> Task prompt: For the material that follows, return exactly the lines from the one with "touchesData s (l.foldl" through the one with "def touchesIssue (s", both ends included.
Listed entries START
-- ==== Sys2Proof/Laws/Core.lean ====
section
/-! SUPPORT. What the control core's shared operations do: taking a bundle in, going on, issuing. -/

namespace Sys2Proof.Machine

open Sys2Proof

/-! Outputs that will not be computed touch neither the core nor a register nor the layout of the frame -/

/-- Buffers, pool data at most. -/
def touchesData (s t : State) : Prop := t = { s with pool := t.pool, walkers := t.walkers }

theorem touchesData.rfl {s : State} : touchesData s s := by unfold touchesData; rfl
theorem touchesData.trans {s t u : State} (h : touchesData s t) (k : touchesData t u) : touchesData s u := by
  unfold touchesData at h k ⊢
  refine k.trans ?_
  rw [h]
theorem touchesPool.data {s t : State} (h : touchesPool s t) : touchesData s t := by
  unfold touchesPool at h
  unfold touchesData
  rw [h]

theorem State.onWalker_touches (s : State) (c : Nat) (f : Walker → Walker) : touchesData s (s.onWalker c f) := by
  unfold touchesData; rfl

theorem State.unmark_touches (s : State) (ctx a n : Nat) : touchesData s (s.unmark ctx a n) := by
  unfold touchesData; rfl

theorem State.putOut_touches (s : State) (c g : Nat) (d : List Byte) (e b j : Nat) (bs : List Byte) (v : Bool) :
    touchesData s (s.putOut c g d e b j bs v) := by
  unfold State.putOut
  extract_lets a p t m old new
  split
  · have ht : touchesData s t := (State.writeCtx_touches _ _ _ _ _).data.trans (State.unmark_touches _ _ _ _)
    clear_value t
    exact ht.trans (State.writeCtx_touches _ _ _ _ _).data
  · exact State.onWalker_touches _ _ _

theorem State.zeroTile_touches (s : State) (c g : Nat) (d : List Byte) (e : Nat) (t : Tile) :
    touchesData s (s.zeroTile c g d e t) :=
  foldl_rel touchesData (fun _ => .rfl) (fun h k => h.trans k) _
    (fun s _ => foldl_rel touchesData (fun _ => .rfl) (fun h k => h.trans k) _
      (fun s _ => State.putOut_touches s _ _ _ _ _ _ _ _) _ s) _ s

theorem State.chargeOut_touches (s : State) (g : Nat) (d : List Byte) (ls : List Nat) (planned : Bool) :
    touchesData s (s.chargeOut g d ls planned) := by
  unfold State.chargeOut
  split
  · exact .rfl
  · exact (State.charge_touches _ _ _ _ _).data

theorem State.zeroTiles_touches (s : State) (c g : Nat) (d : List Byte) (lo hi : Nat) :
    touchesData s (s.zeroTiles c g d lo hi) := by
  unfold State.zeroTiles
  split
  · exact .rfl
  · split
    · exact .rfl
    · refine touchesData.trans ?_ (State.chargeOut_touches _ _ _ _ _)
      exact foldl_rel touchesData (fun _ => .rfl) (fun h k => h.trans k) _ (fun s t => State.zeroTile_touches _ _ _ _ _ _) _ s

theorem State.zeroUnissued_touches (s : State) (g : Nat) : touchesData s (s.zeroUnissued g false) := by
  have hf {β : Type} (f : State → β → State) (h : ∀ s b, touchesData s (f s b)) (l : List β) (s : State) :
      touchesData s (l.foldl f s) := foldl_rel touchesData (fun _ => .rfl) (fun h k => h.trans k) f h l s
  unfold State.zeroUnissued
  split
  · exact .rfl
  · refine hf _ (fun s i => ?_) _ s
    dsimp only
    split
    · exact .rfl
    · refine touchesData.trans (hf _ (fun s y => ?_) _ s) (State.chargeOut_touches _ _ _ _ _)
      simp only [Bool.false_and, Bool.false_eq_true, if_false]
      refine hf _ (fun s j => ?_) _ s
      split
      · exact .rfl
      · exact State.putOut_touches _ _ _ _ _ _ _ _ _

/-! Issuing -/

/-- What an issue that reaches its walker may touch: the walkers' queues and buffers, the pool, the record of a refusal, and in
the core nothing but the count of descriptor exceptions. -/
def touchesIssue (s t : State) : Prop :=
  t = { s with pool := t.pool, walkers := t.walkers, od := t.od, pods := t.pods, integ := t.integ, clusters := t.clusters,
               loader := t.loader, net := t.net, frame := { s.frame with fault := t.frame.fault },
               core := { s.core with descExc := t.core.descExc } }

theorem touchesIssue.rfl {s : State} : touchesIssue s s := by unfold touchesIssue; rfl
theorem touchesIssue.trans {s t u : State} (h : touchesIssue s t) (k : touchesIssue t u) : touchesIssue s u := by
  unfold touchesIssue at h k ⊢
  refine k.trans ?_
  rw [h]
theorem touchesData.issue {s t : State} (h : touchesData s t) : touchesIssue s t := by
  unfold touchesData at h
  unfold touchesIssue
  rw [h]
theorem touchesFault.issue {s t : State} (h : touchesFault s t) : touchesIssue s t := by
  unfold touchesFault at h
  unfold touchesIssue
  rw [h]

theorem State.flagFault_touches (s : State) (g : Nat) : touchesIssue s (s.flagFault g) := by unfold touchesIssue; rfl

theorem State.issueRecord_touches (s : State) (c g n : Nat) : touchesIssue s (s.issueRecord c g n) := by
  unfold State.issueRecord
  extract_lets t r
  have h : touchesIssue s t := (State.bumpFor_touches _ _ _ _).fault.issue
  exact (h.trans (State.raise_touches t { r with desc := n }).issue).trans (State.flagFault_touches _ _)

theorem State.descException_touches (s : State) (g : Nat) : touchesIssue s (s.descException g) := by
  unfold State.descException
  extract_lets t u
  have h : touchesIssue s u :=
    (((State.bump_touches s _ 1).trans (State.setReg_touches _ _ _)).trans (State.setReg_touches t _ _)).fault.issue
  clear_value u
  split
  · exact h.trans (by unfold touchesIssue; rfl)
  · exact h

theorem State.refuseIssue_touches (s : State) (c g n : Nat) (d : List Byte) : touchesIssue s (s.refuseIssue c g n d) := by
  unfold State.refuseIssue
  extract_lets s1
  have h1 : touchesIssue s s1 := by
    show touchesIssue s (if d.isEmpty then s else _)
    split
    · exact .rfl
    · split
      · split
        · split
          · exact .rfl
          · exact (State.zeroTiles_touches _ _ _ _ _ _).issue
        · exact .rfl
      · exact .rfl
  clear_value s1
  exact (h1.trans (State.issueRecord_touches _ _ _ _)).trans (State.descException_touches _ _)

/-- An issue goes on its way to its walkers and does nothing else. -/
theorem State.issue_touches (s : State) (g n : Nat) : touchesData s (s.issue g n) :=
  foldl_rel touchesData (fun _ => .rfl) (fun h k => h.trans k) _ (fun _ _ => State.onWalker_touches _ _ _) _ s

theorem State.arriveAt_touches (s : State) (c n g due : Nat) (d : List Byte) : touchesIssue s (s.arriveAt c n g due d) := by
  unfold State.arriveAt
  dsimp only
  split
  · exact (State.onWalker_touches _ _ _).issue
  · exact (State.refuseIssue_touches _ _ _ _ _).trans (State.onWalker_touches _ _ _).issue

theorem State.arrive_touches (s : State) (all : Bool) : touchesIssue s (s.arrive all) :=
  foldl_rel touchesIssue (fun _ => .rfl) (fun h k => h.trans k) _ (fun _ _ => State.arriveAt_touches _ _ _ _ _ _) _ s

/-- With no issue on its way nothing arrives. -/
theorem State.arrive_none (s : State) (all : Bool) (h : ∀ c < 8, s.onWay c = []) : s.arrive all = s := by
  have : (List.range 8).flatMap s.onWay = [] := List.flatMap_eq_nil_iff.mpr fun c hc => h c (List.mem_range.mp hc)
  unfold State.arrive
  rw [this]
  rfl

/-! Taking a bundle in -/

/-- Where the core stands: segment, bundle, cycle, entry, wait, code and register contents. -/
def corePlace (s : State) : Option Nat × Nat × Nat × Nat × Option Wait × List Word :=
  (s.core.seg, s.core.pc, s.core.cycle, s.core.entry, s.core.wait, s.core.regs)

theorem touchesIssue.place {s t : State} (h : touchesIssue s t) : corePlace t = corePlace s := by
  unfold touchesIssue at h
  rw [h]
  rfl

/-- A fold keeps a view of the state that each of its steps keeps. -/
theorem foldl_view {β γ : Type} (v : State → γ) (f : State → β → State) (hf : ∀ s b, v (f s b) = v s) (l : List β) (s : State) :
    v (l.foldl f s) = v s := by
  induction l generalizing s with
  | nil => rfl
  | cons b l ih => exact (ih _).trans (hf s b)

/-- Taking a bundle in leaves segment, bundle address, cycle and registers alone, and the staging empty. -/
theorem State.takeBundle_place (s : State) (g : Nat) :
    corePlace (s.takeBundle g) = corePlace s ∧ (s.takeBundle g).core.bundle = Bundle.blank ∧
      (s.takeBundle g).loader = s.loader := by
  unfold State.takeBundle
  extract_lets b s1 s2 s3
  have h1 : corePlace s1 = corePlace s ∧ s1.loader = s.loader :=
    Prod.mk.inj (foldl_view (fun s => (corePlace s, s.loader))
      (fun s (m : Nat × QItem) => s.onWalker m.1 fun w => pushItem w m.2) (fun _ _ => rfl) b.moves s)
  have h2 : corePlace s2 = corePlace s1 ∧ s2.loader = s1.loader :=
    Prod.mk.inj (foldl_view (fun s => (corePlace s, s.loader))
      (fun s n => (s.issue g n).onCore fun c => { c with issued := n :: c.issued }) (fun t n => by
      have := State.issue_touches t g n
      unfold touchesData at this
      rw [this]
      rfl) b.issues s1)
  have h3 : corePlace s3 = corePlace s2 ∧ s3.core.bundle = Bundle.blank ∧ s3.loader = s2.loader := ⟨rfl, rfl, rfl⟩
  have h4 := foldl_view (fun s => (corePlace s, s.core.bundle, s.loader))
    (fun s (x : Nat × Nat) => s.onCore fun c => { c with fadvs := c.fadvs ++ [⟨g, x.1, x.2, s.issueMarks⟩] })
    (fun _ _ => rfl) b.fadvs s3
  simp only [Prod.mk.injEq] at h4
  exact ⟨h4.1.trans (h3.1.trans (h2.1.trans h1.1)), h4.2.1.trans h3.2.1, h4.2.2.trans (h3.2.2.trans (h2.2.trans h1.2))⟩

/-- An empty bundle with no result under way leaves the state as it is. -/
theorem State.takeBundle_blank (s : State) (g : Nat) (h : s.core.bundle = Bundle.blank) (hw : s.core.writes = []) :
    s.takeBundle g = s := by
  obtain ⟨_, _, _, _, _, _, _, _, _, _, _, _, _, ⟨_, _, _, _, _, _, _, bundle, _, _, _, _, _, _, _, _⟩, _, _, _, _, _, _, _, _, _, _, _, _⟩ := s
  simp only at h hw
  subst h hw
  rfl

theorem State.retire_place (s : State) :
    s.retire.core.seg = s.core.seg ∧ s.retire.core.pc = s.core.pc ∧ s.retire.core.cycle = s.core.cycle ∧
      s.retire.core.bundle = s.core.bundle ∧ s.retire.core.wait = s.core.wait ∧ s.retire.loader = s.loader := by
  unfold State.retire
  exact ⟨rfl, rfl, rfl, rfl, rfl, rfl⟩

/-- With no result under way nothing becomes visible. -/
theorem State.retire_nil (s : State) (h : s.core.writes = []) : s.retire = s := by
  obtain ⟨_, _, _, _, _, _, _, _, _, _, _, _, _, ⟨_, _, _, _, _, _, _, _, _, _, _, _, _, _, _, _⟩, _, _, _, _, _, _, _, _, _, _, _, _⟩ := s
  simp only at h
  subst h
  rfl

/-- Going on within the code range, with no issue on its way. -/
theorem State.goto_place (s : State) (g pc dc : Nat) (h : pc < s.codeLen g) (ha : ∀ c < 8, s.onWay c = []) :
    s.goto g pc dc = (s.onCore fun c => { c with pc := pc, cycle := c.cycle + dc }).retire := by
  unfold State.goto
  have hn : ∀ t : State, t.walkers = s.walkers → t.arrive = t := fun t ht =>
    State.arrive_none t false fun c hc => by
      have := ha c hc
      unfold State.onWay State.walker at *
      rwa [ht]
  rw [hn ((s.onCore fun c => { c with pc := pc, cycle := c.cycle + dc }).retire) rfl]
  extract_lets t
  have : t.codeLen g = s.codeLen g := rfl
  rw [this, if_pos h]

end Sys2Proof.Machine
end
Listed entries END
> Your solution:
      touchesData s (l.foldl f s) := foldl_rel touchesData (fun _ => .rfl) (fun h k => h.trans k) f h l s
  unfold State.zeroUnissued
  split
  · exact .rfl
  · refine hf _ (fun s i => ?_) _ s
    dsimp only
    split
    · exact .rfl
    · refine touchesData.trans (hf _ (fun s y => ?_) _ s) (State.chargeOut_touches _ _ _ _ _)
      simp only [Bool.false_and, Bool.false_eq_true, if_false]
      refine hf _ (fun s j => ?_) _ s
      split
      · exact .rfl
      · exact State.putOut_touches _ _ _ _ _ _ _ _ _

/-! Issuing -/

/-- What an issue that reaches its walker may touch: the walkers' queues and buffers, the pool, the record of a refusal, and in
the core nothing but the count of descriptor exceptions. -/
def touchesIssue (s t : State) : Prop :=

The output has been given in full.